US criticizes Moscow's posture on arms talks. Rowny says Soviets obfuscate `star wars' issue

At this early stage of the superpower arms control talks in Geneva, the United States is signaling its concern over Moscow's public stance. Edward L. Rowny, special adviser to President Reagan on the arms talks, says that the Soviets have not yet made any serious, specific moves in Geneva. Instead, he says, they are engaging in public propaganda and rhetoric, aimed at European opinion, and using the President's ``star wars'' defense program as a ``red herring'' and ``diversion'' to avoid coming to grips with reducing offensive nuclear systems.

``I haven't seen any real moves from Moscow since January,'' he said at a breakfast meeting Thursday, referring to the Soviet Foreign Minister's statement that he favored reductions in the unratified SALT II treaty. ``Since that time I have seen more of the rhetoric against `star wars' and that, to me, is distracting us . . . from our main objective.''

General Rowny, who was the chief negotiator at the aborted START talks and now works under chief arms adviser to the President Paul Nitze, also said that:

If no progress is made in the talks by fall on Soviet compliance with existing agreements, the US will have to consider breaking out of the limitations specified in the unratified SALT II agreement.

If the negotiators fail to get anywhere, conceivably President Reagan and new Soviet leader Mikhail Gorbachev could break the impasse at a fall summit.

While the US insists on pursuing research on its Strategic Defense Initiative, a space-based nonnuclear defense system, SDI has complicated the possibilities for reaching an agreement on reducing nuclear weapons.

It would be better for the US to develop a mobile missile rather than the MX to strengthen the land-based leg of its strategic triad, but the fixed-based MX, though a less desirable weapon, is needed in the short term to counter the growing Soviet ICBM threat.

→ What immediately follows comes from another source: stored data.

-- ==== Sys2Proof/Proofs/Feeds.lean ====
section
/-! Chapter 3, the feeds and the shed handshake: the figures derived from the feed records, the fields of a DEMAND, what
a FEED_REPORT and a SHED write, and the three obligations settled from them. -/

namespace Sys2Proof.Machine

/-! ### The feed mode, V_feed and the capacity in use (R43 to R45) -/

theorem FeedRec.inService_iff (r : FeedRec) : r.inService = true ↔ r.state = .inService ∨ r.state = .late := by
  simp [FeedRec.inService]

theorem FeedRec.inService_eq_false_iff (r : FeedRec) :
    r.inService = false ↔ ¬(r.state = .inService ∨ r.state = .late) := by
  rw [← r.inService_iff, Bool.not_eq_true]

section Figures
variable {s : State}

theorem State.figures_both (a : s.feedA.feed.inService = true) (b : s.feedB.feed.inService = true) :
    s.feedMode = .both ∧ s.vFeed = min s.feedA.feed.volts s.feedB.feed.volts := by
  have mode : s.feedMode = .both := by simp only [State.feedMode, a, b]
  exact ⟨mode, by simp only [State.vFeed, mode]⟩

theorem State.figures_aOnly (a : s.feedA.feed.inService = true) (b : s.feedB.feed.inService = false) :
    s.feedMode = .aOnly ∧ s.vFeed = s.feedA.feed.volts := by
  have mode : s.feedMode = .aOnly := by simp only [State.feedMode, a, b]
  exact ⟨mode, by simp only [State.vFeed, mode]⟩

theorem State.figures_bOnly (a : s.feedA.feed.inService = false) (b : s.feedB.feed.inService = true) :
    s.feedMode = .bOnly ∧ s.vFeed = s.feedB.feed.volts := by
  have mode : s.feedMode = .bOnly := by simp only [State.feedMode, a, b]
  exact ⟨mode, by simp only [State.vFeed, mode]⟩

theorem State.figures_none (a : s.feedA.feed.inService = false) (b : s.feedB.feed.inService = false) :
    s.feedMode = .none ∧ s.vFeed = 0 := by
  have mode : s.feedMode = .none := by simp only [State.feedMode, a, b]
  exact ⟨mode, by simp only [State.vFeed, mode]⟩

theorem State.capacityInUse_of_out {f : Feed} (out : (s.side f).feed.inService = false) : s.capacityInUse f = 0 := by
  simp [State.capacityInUse, out]

/-- A bound that does not apply is written as the reported capacity itself. -/
theorem State.capacityInUse_of_inService {f : Feed} (serving : (s.side f).feed.inService = true) :
    s.capacityInUse f = min (s.side f).feed.capacity
      (min (if (s.side f).feed.state = .late then s.params.fallbackCapacity else (s.side f).feed.capacity)
        (if (s.side f).shed.state = .none then (s.side f).feed.capacity else (s.side f).shed.capacity)) := by
  simp only [State.capacityInUse, serving, if_true, ShedRec.inForce]
  by_cases late : (s.side f).feed.state = .late <;> by_cases shed : (s.side f).shed.state = .none <;>
    simp only [late, shed, if_true, if_false] <;> omega

end Figures

/-- Settles O15: the four modes are the cases of `inService` on the two records. -/
theorem feedFiguresDerived : Obligations.FeedFiguresDerived := by
  intro s inA inB
  have serves (r : FeedRec) := r.inService_iff.2
  have isOut (r : FeedRec) := r.inService_eq_false_iff.2
  refine ⟨fun a b => State.figures_both (serves _ a) (serves _ b), fun a b => State.figures_aOnly (serves _ a) (isOut _ b),
    fun a b => State.figures_bOnly (isOut _ a) (serves _ b), fun a b => State.figures_none (isOut _ a) (isOut _ b),
    fun f => ⟨fun out => State.capacityInUse_of_out (isOut _ ?_),
      fun serving => State.capacityInUse_of_inService (serves _ serving)⟩⟩
  rcases out with out | out <;> simp [out]

/-! ### The DEMAND answer (R48) -/

/-- A state that keeps the feed's share and shed, the section state and the trucks of `s` sends a DEMAND that differs from
that of `s` in the feed mode and the fault flags alone. -/
theorem State.demand_of_kept {s u : State} {f : Feed} (share : (u.side f).share = (s.side f).share)
    (shed : (u.side f).shed = (s.side f).shed) (sect : u.sect = s.sect) (trucks : u.trucks = s.trucks) :
    u.demand f = .demand (s.side f).share u.feedMode s.sect (s.side f).shed.state
      (if (s.side f).shed.state = .none then none else some (s.side f).shed.capacity) u.faults
      ((List.finRange 12).countP fun k => (s.truck k).state == .drawing) := by
  simp only [State.demand, State.drawingCount, State.truck, ShedRec.inForce, allSlots_eq_finRange, share, shed, sect,
    trucks]

/-! ### SHED and SHED_RELEASE (R52) -/

/-- The feed's shed record is replaced. -/
def State.setShed (s : State) (f : Feed) (r : ShedRec) : State := s.setSide f { s.side f with shed := r }

theorem shedRule_eq (f : Feed) (capacity : U16) (s : State) :
    shedRule f capacity s =
      let u := s.setShed f ⟨.pending, min capacity.toNat 6000, some (after s.now s.params.shedTimeout)⟩
      (u, u.demand f) := rfl

theorem shedReleaseRule_eq (f : Feed) (s : State) :
    shedReleaseRule f s = let u := s.setShed f ⟨.none, 0, none⟩; (u, u.demand f) := rfl

/-- No shed record takes part in the feed mode. -/
theorem State.feedMode_setShed (s : State) (f : Feed) (r : ShedRec) : (s.setShed f r).feedMode = s.feedMode := by
  cases f <;> rfl

theorem State.demand_setShed (s : State) (f : Feed) (r : ShedRec) :
    (s.setShed f r).demand f = .demand (s.side f).share s.feedMode s.sect r.state r.inForce s.faults
      ((List.finRange 12).countP fun k => (s.truck k).state == .drawing) := by
  rw [State.demand, State.feedMode_setShed]
  simp [State.setShed, State.drawingCount, allSlots_eq_finRange]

It will be 8 to 10 years before the US finds out whether SDI is feasible or not. At every stage of the program, however, the US has to make sure not to do things that destabilize the strategic balance and must discuss this with the Soviets.

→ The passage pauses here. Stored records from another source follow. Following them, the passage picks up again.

-- ==== Sys2Proof/Machine/Flags.lean ====
section
/-! DEFINITION. The flags register (spec/10_state.md R28, R29), the flag computation unit (spec/40_engine_and_flags.md
R160 to R167), the conditions of the conditional jumps (spec/44_control_flow.md R262) and the drawn flags (D17, D18). -/

namespace Sys2Proof.Machine

/-- The nine named flags: CF, PF, AF, ZF, SF, TF, IF (interrupt-enable), DF, OF. R28. -/
inductive Flag where
  | cf | pf | af | zf | sf | tf | ief | df | of
  deriving DecidableEq, Repr

/-- The bit of FLAGS a flag is. R29. -/
def Flag.bit : Flag → Nat
  | .cf => 0 | .pf => 2 | .af => 4 | .zf => 6 | .sf => 7 | .tf => 8 | .ief => 9 | .df => 10 | .of => 11

/-- A flag of a FLAGS word. -/
def getFlag (f : Flag) (w : Word) : Bool := w.getLsbD f.bit

/-- A FLAGS word with one flag written; every other bit, named or reserved, is kept. R167. -/
def setFlag (f : Flag) (b : Bool) (w : Word) : Word :=
  if b then w ||| (1#16 <<< f.bit) else w &&& ~~~(1#16 <<< f.bit)

/-- The number of 1 bits among the low `k` bits is even. R160. -/
def evenOnes {n : Nat} (k : Nat) (v : BitVec n) : Bool :=
  (List.range k).countP (fun i => v.getLsbD i) % 2 == 0

/-- The bits PF is computed over. R160, D19. -/
def parityBits (p : ParityScope) (n : Nat) : Nat :=
  match p with
  | .low8 => 8
  | .full => n

/-- The common routine: ZF, SF and PF of a result. R160. -/
def commonFlags {n : Nat} (p : ParityScope) (res : BitVec n) (w : Word) : Word :=
  setFlag .pf (evenOnes (parityBits p n) res) (setFlag .sf (res.getLsbD (n - 1)) (setFlag .zf (res == 0) w))

/-- The two operations of the arithmetic routine. R161. -/
inductive ArithOp where
  | add
  | sub
  deriving DecidableEq, Repr

/-- The exact integer `t`. R161. -/
def ArithOp.exact {n : Nat} (op : ArithOp) (a b : BitVec n) : Int :=
  match op with
  | .add => (a.toNat : Int) + b.toNat
  | .sub => (a.toNat : Int) - b.toNat

/-- The full-width masked result `t mod 2^w`. R161. -/
def ArithOp.result {n : Nat} (op : ArithOp) (a b : BitVec n) : BitVec n := BitVec.ofInt n (op.exact a b)

/-- CF: bit w of `t mod 2^(w+1)`. R161, R162. -/
def ArithOp.carry {n : Nat} (op : ArithOp) (a b : BitVec n) : Bool := (BitVec.ofInt (n + 1) (op.exact a b)).getLsbD n

/-- AF: bit 4 of `a XOR b XOR res`. R161, R163. -/
def ArithOp.auxCarry {n : Nat} (op : ArithOp) (a b : BitVec n) : Bool := (a ^^^ b ^^^ op.result a b).getLsbD 4

/-- OF: the sign bit of the XOR test. R161, R164. -/
def ArithOp.overflow {n : Nat} (op : ArithOp) (a b : BitVec n) : Bool :=
  match op with
  | .add => ((a ^^^ op.result a b) &&& (b ^^^ op.result a b)).getLsbD (n - 1)
  | .sub => ((a ^^^ b) &&& (a ^^^ op.result a b)).getLsbD (n - 1)

/-- The arithmetic routine's flags. R161. -/
def arithFlags {n : Nat} (p : ParityScope) (op : ArithOp) (a b : BitVec n) (w : Word) : Word :=
  setFlag .of (op.overflow a b) (setFlag .af (op.auxCarry a b) (setFlag .cf (op.carry a b)
    (commonFlags p (op.result a b) w)))

/-- The logical routine's flags. R165. -/
def logicFlags {n : Nat} (p : ParityScope) (res : BitVec n) (w : Word) : Word :=
  commonFlags p res (setFlag .af false (setFlag .of false (setFlag .cf false w)))

/-- INC and DEC: the arithmetic routine with b = 1, then CF by INC_DEC_CF. R203, R204, R206, D16. -/
def incDecFlags {n : Nat} (cfg : Config) (op : ArithOp) (a : BitVec n) (w : Word) : Word :=
  let f := arithFlags cfg.parityScope op a 1 w
  match cfg.incDecCf with
  | .compute => f
  | .preserve => setFlag .cf (getFlag .cf w) f

/-- Flags that take the draws numbered `k`, `k+1`, … in order. D17, D18; log 4. -/
def drawFlags : List Flag → Nat → Word → Word
  | [], _, w => w
  | f :: fs, k, w => drawFlags fs (k + 1) (setFlag f (Config.draw k) w)

/-- The flags MUL leaves undefined. R208, D17. -/
def mulDrawn : List Flag := [.pf, .af, .zf, .sf]

/-- The flags DIV leaves undefined. R210, D18. -/
def divDrawn : List Flag := [.cf, .pf, .af, .zf, .sf, .of]

/-- MUL: CF = OF = 1 exactly when the high half is not zero, the other four drawn. R208, D17. -/
def mulFlags (highNonZero : Bool) (k : Nat) (w : Word) : Word :=
  drawFlags mulDrawn k (setFlag .of highNonZero (setFlag .cf highNonZero w))

/-- DIV: all six status flags drawn. R210, D18. -/
def divFlags (k : Nat) (w : Word) : Word := drawFlags divDrawn k w

/-- The condition of each conditional jump. R262. -/
def condHolds (c : Cond) (w : Word) : Bool :=
  match c with
  | .o => getFlag .of w
  | .no => !getFlag .of w
  | .b => getFlag .cf w
  | .nb => !getFlag .cf w
  | .e => getFlag .zf w
  | .ne => !getFlag .zf w
  | .be => getFlag .cf w || getFlag .zf w
  | .nbe => !getFlag .cf w && !getFlag .zf w
  | .s => getFlag .sf w
  | .ns => !getFlag .sf w
  | .p => getFlag .pf w
  | .np => !getFlag .pf w
  | .l => getFlag .sf w != getFlag .of w
  | .nl => getFlag .sf w == getFlag .of w
  | .le => (getFlag .sf w != getFlag .of w) || getFlag .zf w
  | .nle => (getFlag .sf w == getFlag .of w) && !getFlag .zf w

end Sys2Proof.Machine
end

If, eventually, Moscow does not accept the idea of moving away from offense to defense, the US cannot allow it a veto power over defensive systems and would have to consider whether to break out of the 1972 ABM (antiballistic missile) treaty.

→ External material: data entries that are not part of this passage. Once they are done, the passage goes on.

-- ==== Sys2Proof/Laws/Decode.lean ====
section
/-! SUPPORT. The decoder and the encoder: lengths, what each operand form reads back, and the opcode byte of each
table entry. -/

namespace Sys2Proof

/-! ## Bytes and words -/

theorem wordOf_toNat (lo hi : Byte) : (wordOf lo hi).toNat = hi.toNat * 256 + lo.toNat := by
  have := lo.isLt
  simp only [wordOf, BitVec.toNat_append, Nat.shiftLeft_eq]
  rw [Nat.mul_comm, ← Nat.two_pow_add_eq_or_of_lt lo.isLt]

theorem loByte_toNat (v : Word) : (loByte v).toNat = v.toNat % 256 := by simp [loByte]

theorem hiByte_toNat (v : Word) : (hiByte v).toNat = v.toNat / 256 := by
  have := v.isLt
  simp only [hiByte, BitVec.extractLsb'_toNat, Nat.shiftRight_eq_div_pow]; omega

@[simp] theorem loByte_wordOf (lo hi : Byte) : loByte (wordOf lo hi) = lo := by
  have := lo.isLt
  apply BitVec.eq_of_toNat_eq; rw [loByte_toNat, wordOf_toNat]; omega

@[simp] theorem hiByte_wordOf (lo hi : Byte) : hiByte (wordOf lo hi) = hi := by
  have := lo.isLt
  apply BitVec.eq_of_toNat_eq; rw [hiByte_toNat, wordOf_toNat]; omega

@[simp] theorem wordOf_loByte_hiByte (v : Word) : wordOf (loByte v) (hiByte v) = v := by
  apply BitVec.eq_of_toNat_eq; rw [wordOf_toNat, loByte_toNat, hiByte_toNat]; omega

@[simp] theorem takeWord_wordBytes (v : Word) (t : List Byte) : takeWord (wordBytes v ++ t) = .ok (v, t) := by
  simp [takeWord, wordBytes]

@[simp] theorem takeByte_cons (b : Byte) (t : List Byte) : takeByte (b :: t) = .ok (b, t) := rfl

/-- What reading a byte can do. -/
theorem takeByte_cases {l t : List Byte} {b : Byte} (h : takeByte l = .ok (b, t)) : l = b :: t := by
  cases l with
  | nil => simp [takeByte] at h
  | cons x l => simp only [takeByte, Except.ok.injEq, Prod.mk.injEq] at h; rw [h.1, h.2]

/-- What reading a word can do. -/
theorem takeWord_cases {l t : List Byte} {v : Word} (h : takeWord l = .ok (v, t)) : l = wordBytes v ++ t := by
  rcases l with _ | ⟨x, _ | ⟨y, l⟩⟩
  · simp [takeWord] at h
  · simp [takeWord] at h
  · simp only [takeWord, Except.ok.injEq, Prod.mk.injEq] at h
    rw [← h.1, ← h.2, wordBytes, loByte_wordOf, hiByte_wordOf]; rfl

@[simp] theorem Parse.map_ok {α β : Type} (f : α → β) (a : α) (t : List Byte) :
    Parse.map f (.ok (a, t)) = .ok (f a, t) := rfl

@[simp] theorem Parse.map_error {α β : Type} (f : α → β) (e : DecodeFail) :
    Parse.map f (.error e : Parse α) = .error e := rfl

/-- What mapping over an answer can do. -/
theorem Parse.map_cases {α β : Type} {f : α → β} {p : Parse α} {b : β} {t : List Byte} (h : Parse.map f p = .ok (b, t)) :
    ∃ a, p = .ok (a, t) ∧ b = f a := by
  rcases p with e | ⟨a, t'⟩
  · simp at h
  · simp only [Parse.map_ok, Except.ok.injEq, Prod.mk.injEq] at h
    exact ⟨a, by rw [h.2], h.1.symm⟩

/-- A failure after mapping is the failure before it. -/
theorem Parse.map_error_iff {α β : Type} {f : α → β} {p : Parse α} {e : DecodeFail} :
    Parse.map f p = .error e ↔ p = .error e := by
  rcases p with e' | ⟨a, t'⟩ <;> simp

/-! ## The ModRM byte -/

@[simp] theorem modOf_mkModRm (a : BitVec 2) (b c : BitVec 3) : modOf (mkModRm a b c) = a := by
  revert a b c; decide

General Rowny stressed that the US negotiators arrived in Geneva with more flexibility on achieving an agreement on offensive arms than they had in previous negotiations. He said the US has essentially resubmitted its proposals at the START talks, which call for trade-offs between Soviet heavy missiles and US bombers and cruise missiles, but offer a number of options to show ``there is a lot for the Soviets in those trade-offs.''

The US is ready to modify its old proposals, General Rowny said.

The arms adviser's comments in effect characterized the dilemma that confronts the superpowers in Geneva, a dilemma in which the two sides seem to be spinning around in a cage, chasing each other but never catching up: The US introduced the subject of SDI, insisting on a dialogue with the Russians about changing the whole concept of nuclear strategy away from deterrence based on offensive systems to defense based on a nonnuclear shield in space. The Soviet Union says it is most concerned about SDI, and therefore seeks an agreement that would trade off defensive and offensive systems. The US says SDI at this stage is not a subject of an arms agreement -- only of dialogue -- because only research not testing and development are involved; it insists on a treaty trading off only offensive systems.

General Rowny admitted that SDI is one factor that brought the Russians back to the bargaining table. But he said that in the old START talks it was US high-tech bombers, cruise missiles, the Trident II missile, and other offensive weapons that most concerned the Russians. This is what Washington seeks to negotiate now, not SDI, which is still only in the research stage.

Soviet propaganda about SDI, he says, is ``a kind of a red herring and is a detriment to getting on with arms control.'' ``Too much emphasis . . . is being put out of Moscow and other places on the impact of defense . . . but let's not focus on that when there's nothing to agree on because it's research,'' he said. ``And you don't hear anything about `let's reduce the weapons that are here and now, the number of weapons on both sides,' especially when we have proposals,'' he said. ``Let's get on with that part of the deal.''

It is possible that elements of SDI will be at the testing or development stage in three or four years, says General Rowny. But the US should not rush into development of this layered system, he said, but see if the whole SDI system across the board is feasible, based on: (1) robustness and survivability, (2) cost effectiveness as compared with deterrence, and (3) stability at every stage.

The US cannot do things that will thwart stability, he told reporters. ``So you have to have a system which, at every stage, proves more stabilizing and not more destabilizing,'' he said. ``And here you have to have discussions with the Soviets. You can't do this in a vacuum.''

Given Moscow's concern about SDI, General Rowny seemed to be reassuring the Soviets that the US would not move out ahead on SDI without discussing developments at every stage.